-- ==== Sys2Proof/Machine/HostPort.lean ====
section
/-! DEFINITION. Host ports (12): links, configuration space, resets and power states of functions, interrupts, tags and
completions, address translation, and the host-port commands. -/
namespace Sys2Proof.Machine

/-! ## What abandons a function's requests (R370) -/

/-- The queue pairs of an owner that are set up. -/
def State.qpsOf (s : State) (f : Nat) : List Nat :=
  (s.qp.qps.filter fun x => s.owner 2 x.1 == f && x.2.state != 0).map (·.1)
/-- No completion of a request already issued is used any more, and none of its requests waits. -/
def State.abandonFn (s : State) (f : Nat) : State :=
  { s with hp := { s.hp with
      tags := s.hp.tags.map fun t => if t.fn = f then { t with purpose := .discard } else t
      waiting := s.hp.waiting.filter (·.fn != f)
      refused := s.hp.refused.filter (·.1 != f) } }
/-- What a clearing holds of the jobs of a queue pair is dropped. -/
def Cl.dropJobs (c : Cl) (q : Nat) : Cl :=
  let mine (h : Nat) : Bool := SMap.get c.chans h == some q
  { c with ready := c.ready.filter (!mine ·.1), credits := c.credits.filter (!mine ·.1) }
/-- The connections of a queue pair whose jobs are aborted enter ERROR, and what they were receiving ends (16 R468). -/
def State.abortConns (s : State) (q : Nat) : State :=
  (s.ra.conns.filter fun c => c.2.state == 1 && c.2.set.qp == q).foldl (fun s c =>
    if c.2.tx.isEmpty && c.2.ctxs.isEmpty && c.2.records.isEmpty then s
    else
      let s := s.connFail c.1 11
      { s with ra := { s.ra with
          conns := SMap.set s.ra.conns c.1 { SMap.getD s.ra.conns c.1 {} with ctxs := [], records := [] } } }) s
/-- Every job in progress of a queue pair ends ABORTED, a waiting COUNTER_WAIT among them (R370; 13 R402, R407). -/
def State.abortJobs (s : State) (q : Nat) : State :=
  let s := s.cutWait q
  let s := ((s.qpOf q).jobs.filter (·.st == .running)).foldl (fun s j => s.endJob q j.slot St.aborted 0 0) s
  { s.abortConns q with
    ci := { s.ci with engines := s.ci.engines.map fun e => (e.1, e.2.without q) }
    clr := s.clr.map fun c => (c.1, c.2.dropJobs q) }
/-- Ended jobs go to their records, which are written or held. -/
def State.settleRecords (s : State) (q : Nat) : State :=
  ((s.qpOf q).jobs.filter fun j => match j.st with | .done _ => true | _ => false).foldl
    (fun s j => s.writeRecord q j.slot false) s
/-- Bus Master Enable is cleared: a queue pair's jobs end, and it stops with STOP_CAUSE 2 unless it is in ERROR or is
being reset (13 R407). -/
def State.busMasterStop (s : State) (q : Nat) : State :=
  let s := ((s.abortJobs q).settleRecords q).endStall q
  let s := s.setQp q { (s.qpOf q).refetch with fetching := false }
  let x := s.qpOf q
  if (x.state = 2 ∨ x.state = 3) ∧ x.resetting = false then
    (s.setQp q { s.qpOf q with stopCause := 2 }).qpStopped q
  else s
/-- Bus Master Enable of a function goes from 1 to 0 (R370). -/
def State.clearBusMaster (s : State) (f : Nat) : State :=
  if (s.fn f).busMaster then
    let s := (s.eqsOf f).foldl State.sendOverdue s
    let s := (s.setFn f { s.fn f with busMaster := false }).abandonFn f
    (s.qpsOf f).foldl State.busMasterStop s
  else s

/-- Pending interrupts whose vectors are not masked are sent as MSI-X messages (R362). -/
def State.flushPba (s : State) (f : Nat) : State :=
  let st := s.fn f
  if st.msixEnable && s.canDma f then
    let vs := (st.pba.filter fun x => x.2 && !st.masked x.1).map (·.1)
    vs.foldl (fun s v => s.hostSend f (.msix f v))
      (s.setFn f { st with pba := st.pba.filter fun x => !vs.contains x.1 })
  else s
/-- The sources that hold records for an event queue of a function. -/
def State.heldSources (s : State) (f : Nat) : List Nat :=
  (s.ev.srcs.filter fun x => !x.2.held.isEmpty && s.srcOwner x.1 == f).map (·.1)
/-- What a function held is written in order: completion records, event records, interrupts; then fetching resumes
(R371, R375). -/
def State.releaseHeld (s : State) (f : Nat) : State :=
  let qs := s.qpsOf f
  let s := qs.foldl (fun s q => s.writeHeld q false) s
  let s := (s.heldSources f).foldl State.deliverEvent s
  let s := (s.eqsOf f).foldl State.sendOverdue s
  qs.foldl State.qpFetch (s.flushPba f)
/-- Bus Master Enable of a function goes from 0 to 1 (R371); in recovery mode that of PF0 and PF1 stays 0 (03 R75). -/
def State.setBusMaster (s : State) (f : Nat) : State :=
  if (s.fn f).busMaster ∨ (s.boot.phase = .recovery ∧ fnLocal f ≠ 2) then s
  else (s.setFn f { s.fn f with busMaster := true }).releaseHeld f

....

● Your instructions
Which lines of the records contain the word "setQp"? Copy each of them.

● Written answer
  let s := s.setQp q { (s.qpOf q).refetch with fetching := false }
    (s.setQp q { s.qpOf q with stopCause := 2 }).qpStopped q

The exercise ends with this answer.